On Monday, the Hindu published a story, based on Snowden's files, revealing that India was the fifth most “spied on” country in the world. Apparently, in March of 2013 alone, the agency intercepted some 13.5 billion “pieces of information” from Indian citizens.
Of that 13.5 billion, 6.3 billion pieces were Internet data; the remaining 6.2 billion were plucked from the country’s telephone network. The Hindu sourced the figures to documents pertaining to the agency’s Boundless Informant program, which tracks the amount of intelligence data collected by the NSA's various spying operations.
Former NSA Senior Executive Thomas Drake told the Daily Dot that the importance Boundless Informant was underappreciated by the media when it was revealed earlier this summer. According to Drake, the program offers insights into the extent and success of the agency’s spying around the world.
In a followup story on Tuesday, the Hindu offered some speculative calculus on the potential significance of the amount of phone data the NSA collects from India:
India has roughly 700 million mobile phones, of which less than 5 million have international long distance (ILD) connectivity. These numbers, after adding those called in the U.S., even over an entire year, still do not exceed a few million. Even if all repeated calls back and forth between Indian citizens, business and families were taken into consideration, it would still not exceed a few million call data records (CDRs).

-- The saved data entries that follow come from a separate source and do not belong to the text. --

-- ==== Sys2Proof/Machine/Block.lean ====
section
/-! DEFINITION. The block operations (47_block.md R261 to R263). Each meaning runs on the
state decode left, in which `pc` already holds the address of the next instruction (40_system.md R128). -/

namespace Sys2Proof.Machine

/-- MEMCPY: R2 bytes from [R0] to [R1]; then R0 and R1 point one past the end and R2 is 0 (R261, C5). -/
def execMemcpy (s : State) : Host.Outcome State Fault Refusal :=
  let n := (s.reg 2).toNat
  let t := State.copyBlock n (s.reg 0) (s.reg 1) s
  retire (instrCost .memcpy s) (((t.setReg 0 (s.reg 0 + s.reg 2)).setReg 1 (s.reg 1 + s.reg 2)).setReg 2 0)

/-- MEMSET: R2 bytes at [R0] become the low byte of R1; R0 advances, R1 stays, R2 is 0 (R262, C5). -/
def execMemset (s : State) : Host.Outcome State Fault Refusal :=
  let t := State.fill (s.reg 2).toNat (s.reg 0) (lowByte (s.reg 1)) s
  retire (instrCost .memset s) ((t.setReg 0 (s.reg 0 + s.reg 2)).setReg 2 0)

end Sys2Proof.Machine
end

According to the paper, that would seem to imply that much of the telephone data collected by the NSA comes from domestic traffic in India. If true, it would indicate that the agency is tapped into the country’s telecommunication network, either clandestinely or with the permission of India’s major telecom providers.
As the Hindu points out, if the NSA is in fact intercepting a massive amount of domestic calls in India, that would compromise the country’s national security, as those calls would no doubt include secret conversations between government officials.
“If we find that content and data has or is being accessed by any other nation, we will oppose it tooth and nail,” India’s Telecom and IT Minister Kapil Sibal told the Hindu. “We are not in the least ambivalent about that.”